Full match      `146372.273: [GC146372.274: [ParNew: 378633K->88155K(419456K), 0.0313803 secs] 9893391K->9602913K(12478080`
Group `ParNew_before_1`     `3`
Group `ParNew_after_1`      `88155`
Group `young_heap_size`     `419456`
Group `par_new_duration`    `0.0313803`
Group `ParNew_before_2`     `9893391`
Group `ParNew_after_2`      `9602913`
Group `total_heap_size`     `12478080`

Expected Output: 预期产量:

Full match      `146372.273: [GC146372.274: [ParNew: 378633K->88155K(419456K), 0.0313803 secs] 9893391K->9602913K(12478080`

Group ParNew_before_1 378633 ParNew_before_1 378633

Group `ParNew_after_1`      `88155`
Group `young_heap_size`     `419456`
Group `par_new_duration`    `0.0313803`
Group `ParNew_before_2`     `9893391`
Group `ParNew_after_2`      `9602913`
Group `total_heap_size`     `12478080`

In above example: Group ParNew_before_1 extracting only one digit. 在上面的示例中:组ParNew_before_1仅提取一位数字。

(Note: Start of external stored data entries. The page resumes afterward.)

-- ==== Sys2Proof/Tests/Slice0.lean ====
section
/-! SUPPORT. Tests: ill-formed parameters refused, words written out from spec/, worked values of 95_test_vectors.md one
step at a time, and a witness that meets the hypotheses of each obligation. -/

namespace Sys2Proof.Tests

open Sys2Proof.Machine

-- One proof at a time: many threads would each take their own share of the memory limit.
set_option Elab.async false

/-! ## A configuration and states to test with (95_test_vectors.md section 0) -/

/-- Table T: CMD_BODY[c] = [0x55, 0x10 + c, 0x00]. Invented there for testing. -/
def tableT : CmdTable where
  enableTelemetry := [0x55, 0x10, 0x00]
  disableTelemetry := [0x55, 0x11, 0x00]
  operate := [0x55, 0x12, 0x00]
  standby := [0x55, 0x13, 0x00]
  off := [0x55, 0x14, 0x00]

/-- The parameters of the vectors, with a FIFO of this depth. -/
def paramsT (depth : Nat) : Params := ⟨10, 10, tableT, depth⟩

def cfgT : Config := ⟨paramsT 64, by decide⟩

/-- TXQ_DEPTH = 8. -/
def cfgT8 : Config := ⟨paramsT 8, by decide⟩

/-- After reset, under table T. -/
def t0 : State := State.initial cfgT

/-- t0 with these cycles to come. -/
def driven (p : List Cycle) : State := { t0 with port := p }

/-- The state of a step that completed. -/
def after : Host.Outcome State Fault Refusal → Option State
  | .next t => some t
  | .fault _ => none
  | .refused _ => none

/-- What a field or a register shows after a step. -/
def see {α : Type} (f : State → α) (o : Host.Outcome State Fault Refusal) : Option α := (after o).map f

/-- A frame of zeros but for these bytes. -/
def frameOf (ps : List (Fin 72 × Byte)) : Frame := ps.foldl (fun f p => f.set p.1.val p.2) (Vector.replicate 72 0#8)

/-- Frame A, its f[71] from the listing. -/
def frameA : Frame := frameOf [(0, 0x55), (1, 0x2F), (3, 0x60), (8, 0xE8), (9, 0x03), (16, 0x19), (17, 0x01), (20, 0x64),
  (22, 0xF4), (23, 0x01), (24, 0x0A), (26, 0x96), (66, 0xFF), (69, 0x25), (71, 0xFA)]

/-- Frame S. -/
def frameS : Frame := frameOf [(0, 0x55), (1, 0x2F), (3, 0xA0), (20, 0x07), (66, 0x03), (69, 0x4F), (71, 0x83)]

/-- Frame Z. -/
def frameZ : Frame := frameOf [(0, 0x55), (1, 0x2F), (71, 0x7C)]

/-- Accumulating, with these bytes in the frame buffer and the cursor at cur. -/
def collecting (f : Frame) (cur : Fin 72) : State := { t0 with fb := f, decState := .acc, decCur := cur }

/-- A window of length 4 in 10 slots. -/
def window4 (a b c d : Word) (wc : BitVec 4) : Bank := ⟨[a, b, c, d] ++ List.replicate 6 0, wc, 4⟩

/-! ## Ill-formed terms are refused -/

theorem test_portStepsAreNoOpWords :
    Instr.txPop.wellFormed = false ∧ Instr.reset.wellFormed = false ∧ Instr.nop.wellFormed = true := by decide

theorem test_paramsT_accepted : (paramsT 64).wf = true ∧ (paramsT 4).wf = true ∧ (paramsT 65535).wf = true := by decide

theorem test_nMax_outside : ({ paramsT 64 with nMax := 0 } : Params).nMaxOk = false ∧
    ({ paramsT 64 with nMax := 16 } : Params).wf = false ∧ ({ paramsT 64 with nMax := 15 } : Params).wf = true := by decide

theorem test_nReset_outside : ({ paramsT 64 with nReset := 0 } : Params).wf = false ∧
    ({ paramsT 64 with nReset := 11 } : Params).wf = false ∧ ({ paramsT 64 with nReset := 1 } : Params).wf = true := by
  decide

theorem test_body_refused : ({ paramsT 64 with cmdBody := { tableT with off := [] } } : Params).wf = false ∧
    ({ paramsT 64 with cmdBody := { tableT with operate := [0x2F, 0x55] } } : Params).wf = false := by decide

theorem test_depth_outside : (paramsT 3).wf = false ∧ (paramsT 65536).wf = false ∧
    (Config.ofParams? (paramsT 3)).isSome = false := by decide

/-! ## Decoding, bit by bit (30_encoding.md R81; 95_test_vectors.md L2.7) -/

theorem test_decode_nop : decode 0b0000_0000000000000000000000000000#32 = .op .nop := by decide

theorem test_decode_byteIn : decode 0b0001_00000000000000000000_01111110#32 = .op (.byteIn 0x7E) := by decide

theorem test_decode_cmds :
    decode 0b0010_0000000000000000000000000_000#32 = .op .cmdEnableTlm ∧
    decode 0b0010_0000000000000000000000000_001#32 = .op .cmdDisableTlm ∧
    decode 0b0010_0000000000000000000000000_010#32 = .op .cmdOperate ∧
    decode 0b0010_0000000000000000000000000_011#32 = .op .cmdStandby ∧
    decode 0b0010_0000000000000000000000000_100#32 = .op .cmdOff ∧
    decode 0b0010_0000000000000000000000000_101#32 = .illegal .illegalCmd := by decide

theorem test_decode_csrRead : decode 0b0011_0000_10100101_0000000000000000#32 = .op (.csrRead 0xA5) := by decide

theorem test_decode_csrWrite :
    decode 0b0100_0000_00001100_1000000000000100#32 = .op (.csrWrite 0x0C 0x8004) := by decide

theorem test_decode_illegal :
    decode 0x50000000#32 = .illegal .illegalOp ∧ decode 0xF0000000#32 = .illegal .illegalOp ∧
    decode 0x00000001#32 = .illegal .illegalOp ∧ decode 0x30000001#32 = .illegal .illegalOp ∧
    decode 0x41000000#32 = .illegal .illegalOp ∧ decode 0x20000008#32 = .illegal .illegalOp := by decide

theorem test_encode_words :
    encode (.byteIn 0x55) = some 0x10000055#32 ∧ encode .cmdOff = some 0x20000004#32 ∧
    encode (.csrRead 0x30) = some 0x30300000#32 ∧ encode (.csrWrite 0x0C 4) = some 0x400C0004#32 := by decide

theorem test_tableWord : decodeTableWord 32 0x30010000 = some (.csrRead 1) ∧ decodeTableWord 32 0x50000000 = none := by
  decide

/-- A word presented at reset runs in the very next step (log entry 4). -/
theorem test_withFetchWord :
    see (fun t => (t.decCur, t.decState, t.port)) (step (t0.withFetchWord 32 0x10000055)) = some (1, .acc, []) := by decide

/-! ## Values of 95_test_vectors.md -/

/-- L2.1. -/
theorem test_checksum : ck8 [] = 0x00 ∧ ckbyte [0x55] = 0xAB ∧ ckbyte [0x55, 0x10, 0x00] = 0x9B ∧
    ck8 [0xFF, 0xFF] = 0xFE ∧ ckbyte [0xFF, 0xFF] = 0x02 := by decide

theorem test_checksum_frameA : ck8 frameA.toList = 0x00 := by decide +kernel

/-- L2.2: 55, then 55: the second is no new sync. -/
theorem test_byteIn_badTag :
    see (fun t => (csrRead 0x01 t, t.log, t.cntBadtag)) (exec (.byteIn 0x55) (collecting (frameOf [(0, 0x55)]) 1)) =
      some (0x0000, [.badTag], 1) := by decide

/-- L2.2 and L2.3: the last byte of frame A, and the last byte of TFRAME! {}. -/
theorem test_byteIn_last :
    see (fun t => (csrRead 0x01 t, t.log, csrRead 0x10 t, csrRead 0x14 t))
      (exec (.byteIn 0xFA) (collecting (frameA.set 71 0) 71)) = some (0x0002, [.frameOk frameA], 0x0006, 0x00FF) ∧
    see (fun t => (csrRead 0x01 t, t.log, csrRead 0xC7 t, t.cntBadsum)) (exec (.byteIn 0x7D) (collecting frameZ 71)) =
      some (0x0000, [.badSum], 0x007D, 1) := by decide +kernel

/-- L2.3: frame S. -/
theorem test_recordOf_frameS :
    (recordOf frameS).suppress = true ∧ (recordOf frameS).drive = 7 ∧ (recordOf frameS).fan = 4 ∧
    (recordOf frameS).band = 15 ∧ (recordOf frameS).err = 3 ∧ (recordOf frameS).errPresent = true := by decide

/-- L1-3: [5, 3, 9, 1], then 2. -/
theorem test_peak : (window4 5 3 9 1 0).peak = 9 ∧ ((window4 5 3 9 1 0).push 2).peak = 9 ∧
    (window4 5 3 9 1 0).push 2 = window4 2 3 9 1 1 ∧ (window4 0 0 0 5 3).push 7 = window4 0 0 0 7 0 := by decide

/-- L1-4, and ten samples 0xFFFF (L2.4). -/
theorem test_mean : (window4 0 0 4 6 0).nonzeroMean = 5 ∧ (window4 0 0 4 6 0).nonzeroCount = 2 ∧
    (window4 0 0 0 0 0).nonzeroMean = 0 ∧ (Bank.mk (List.replicate 10 0xFFFF) 0 10).sampleSum = 655350 := by decide

/-- L2.5: each command's datagram. -/
theorem test_commands :
    see State.txq (exec .cmdEnableTlm t0) = some [0x55, 0x10, 0x00, 0x9B] ∧
    see State.txq (exec .cmdDisableTlm t0) = some [0x55, 0x11, 0x00, 0x9A] ∧
    see State.txq (exec .cmdOperate t0) = some [0x55, 0x12, 0x00, 0x99] ∧
    see State.txq (exec .cmdStandby t0) = some [0x55, 0x13, 0x00, 0x98] ∧
    see State.log (exec .cmdOff t0) = some [.txEnq [0x55, 0x14, 0x00, 0x97]] := by decide

/-- L2.5: four bytes fit the last four places, and not three. -/
theorem test_command_room :
    see (fun t => (t.txq.length, t.err)) (exec .cmdOff { t0 with cfg := cfgT8, txq := [0, 1, 2, 3] }) = some (8, false) ∧
    see (fun t => (t.txq, t.log, csrRead 0x02 t)) (exec .cmdOff { t0 with cfg := cfgT8, txq := [0, 1, 2, 3, 4] }) =
      some ([0, 1, 2, 3, 4], [.err .txDrop], 6) := by decide

/-- L2.5. -/
theorem test_txPop :
    see (fun t => (t.txq, t.log, csrRead 0x06 t)) (exec .txPop { t0 with txq := [0x55, 0x10, 0x00, 0x9B] }) =
      some ([0x10, 0x00, 0x9B], [.txByte 0x55], 3) ∧
    see State.log (exec .txPop t0) = some [] := by decide

/-- L2.6 and L2.7. -/
theorem test_csrRead :
    see (fun t => (t.rdata, t.log)) (exec (.csrRead 0x08) t0) = some (0x000A, [.read 0x08 0x000A]) ∧
    see (fun t => (t.rdata, t.err)) (exec (.csrRead 0x39) t0) = some (0, false) ∧
    see State.log (exec (.csrRead 0x3A) { t0 with rdata := 7 }) = some [.read 0x3A 0, .err .csrUnmapped] := by decide

/-- L2.7, and the first row of L2.2 with 10 bytes: STATUS 0x0A01. -/
theorem test_csrRead_status :
    see State.rdata (exec (.csrRead 0x01) (collecting frameA 10)) = some 0x0A01 ∧
    see State.rdata (exec (.csrRead 0x89) (collecting frameA 10)) = some 0x0003 := by decide

/-- L2.6: WR FILT_N_SWR, 4; then values out of range (L2.7). -/
theorem test_csrWrite_filtN :
    see (fun t => (csrRead 0x0C t, csrRead 0x2C t, csrRead 0x0B t)) (exec (.csrWrite 0x0C 4) t0) = some (4, 0, 10) ∧
    see (fun t => (t.log, csrRead 0x08 t)) (exec (.csrWrite 0x08 0x000B) t0) = some ([.err .csrBadValue], 10) ∧
    see State.log (exec (.csrWrite 0x08 0x0104) t0) = some [.err .csrBadValue] := by decide

/-- L2.6 DRST and CLRERR, L2.7 read-only and unmapped. -/
theorem test_csrWrite_others :
    see (fun t => csrRead 0x01 t) (exec (.csrWrite 0x00 0x0002) (collecting frameA 2)) = some 0x0000 ∧
    see (fun t => (t.err, t.errCause)) (exec (.csrWrite 0x01 0x0004) { t0 with err := true, errCause := some .txDrop }) =
      some (false, none) ∧
    see State.log (exec (.csrWrite 0x11 0x0005) t0) = some [.err .csrReadOnly] ∧
    see State.log (exec (.csrWrite 0x07 0x0000) t0) = some [.err .csrUnmapped] := by decide

/-- A command fills the empty FIFO and the transport takes its first byte, one cycle and two steps (log entry 15). -/
theorem test_fill_and_take :
    (after (step (driven [.run (some 0x20000000#32) true]))).bind (fun t => see (fun u => (u.txq, u.port)) (step t)) =
      some ([0x10, 0x00, 0x9B], []) := by decide

/-- L2.8: reset in the middle of an acquisition, with a datagram queued; the log stays. -/
theorem test_reset :
    see (fun t => (csrRead 0x01 t, csrRead 0x06 t, t.log))
      (exec .reset { collecting frameA 2 with txq := [0x55], log := [.txEnq [0x55]] }) =
      some (0x0000, 0, [.txEnq [0x55]]) := by decide

/-- L2.7: the first cause is kept. -/
theorem test_firstCause :
    see (fun t => (t.log, csrRead 0x02 t, csrRead 0x01 t)) (runWord 0x20000007#32 (raiseErr .illegalOp t0)) =
      some ([.err .illegalOp, .err .illegalCmd], 1, 0x0004) := by decide

/-- 30_encoding.md R91: the words of a TFRAME and of SETN. -/
theorem test_tframe : (tframeBytes [(16, 0x19), (17, 0x01), (66, 0xFF)])[71]? = some 0x63 := by decide +kernel

theorem test_assemble :
    assemble (.setN .swr 4) = some [0x400C0004#32] ∧ assemble .drst = some [0x40000002#32] ∧
    assemble (.tframe [(71, 0)]) = none := by decide

/-! ## A witness for the hypotheses of each obligation -/

theorem t0_inv : t0.Inv :=
  ⟨by decide, by intro ch; cases ch <;> exact Bank.initial_ok cfgT, by decide, by decide, by decide⟩

theorem t0_synced : FramerSynced t0 ∧ FramesValid t0 := ⟨fun h => (by cases h), fun f h => (by cases h)⟩

/-- An acquisition with its sync byte and type tag in place, before its last byte. -/
def last : State := collecting frameZ 71

theorem last_inv : last.Inv :=
  ⟨by decide, by intro ch; cases ch <;> exact Bank.initial_ok cfgT, by decide, by decide, by decide⟩

theorem last_synced : FramerSynced last ∧ FramesValid last :=
  ⟨fun _ => ⟨by decide, fun _ => by decide⟩, fun f h => (by cases h)⟩

/-- Every constraint at both ends of its range, and one step outside. -/
theorem test_witness_OnlyWellFormedParametersConfigure :
    (paramsT 4).wf = true ∧ (paramsT 65535).wf = true ∧ (paramsT 3).wf = false ∧ (paramsT 65536).wf = false ∧
    Config.hardwareDepth 64 = 64 ∧ (64 : Nat) ≤ 65535 := by decide

theorem test_witness_DecodeReadsBackEveryEncoding :
    (Instr.csrWrite 0xFF 0xFFFF).wellFormed = true ∧ Instr.reset.wellFormed = false := by decide

theorem test_witness_EveryLegalWordIsAnEncoding :
    decode 0x40FFFFFF#32 = .op (.csrWrite 0xFF 0xFFFF) ∧ decode 0x100000FF#32 = .op (.byteIn 0xFF) := by decide

/-- The words at the ends of each op's range. -/
theorem test_witness_DecodeFollowsTheWordsNumber :
    decode 0x0FFFFFFF#32 = .illegal .illegalOp ∧ decode 0x10000000#32 = .op (.byteIn 0) ∧
    decode 0x10000100#32 = .illegal .illegalOp ∧ decode 0x20000004#32 = .op .cmdOff ∧
    decode 0x20000005#32 = .illegal .illegalCmd ∧ decode 0x20000007#32 = .illegal .illegalCmd ∧
    decode 0x20000008#32 = .illegal .illegalOp ∧ decode 0x30FF0000#32 = .op (.csrRead 0xFF) ∧
    decode 0x31000000#32 = .illegal .illegalOp ∧ decode 0x40000000#32 = .op (.csrWrite 0 0) ∧
    decode 0x4FFFFFFF#32 = .illegal .illegalOp ∧ decode 0xFFFFFFFF#32 = .illegal .illegalOp := by decide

There are three things I'd like to note here: 我想在这里注意三件事:

  • The lookahead should be placed after ^ (it will make more sense to check its pattern at the start of the string only) 前行应放在^之后(仅在字符串开头检查其模式会更有意义)
  • The \\d won't match more than 1 digit, add + after it to match 1 or more \\d不能匹配超过1个数字,请在其后添加+以匹配1个或多个
  • .* is too greedy, use lazy .*? .*太贪婪,请使用懒惰的.*? .

Use 采用

^(?=[^P]*(?:ParNew|P.*ParNew|PSYoungGen|DefNew)).*?(?P<ParNew_before_1>\d+)K->(?P<ParNew_after_1>\d+)K\((?P<young_heap_size>\d+)K\), (?P<par_new_duration>\d+\.\d+) secs\] (?P<ParNew_before_2>\d+)K\->(?P<ParNew_after_2>\d+)K\((?P<total_heap_size>\d+)
 ^^^                                           ^  ^                      ^

See this regex demo 观看此正则表达式演示

Also, you do not need to escape - that are not inside character classes. 另外,您不需要转义-不在字符类内。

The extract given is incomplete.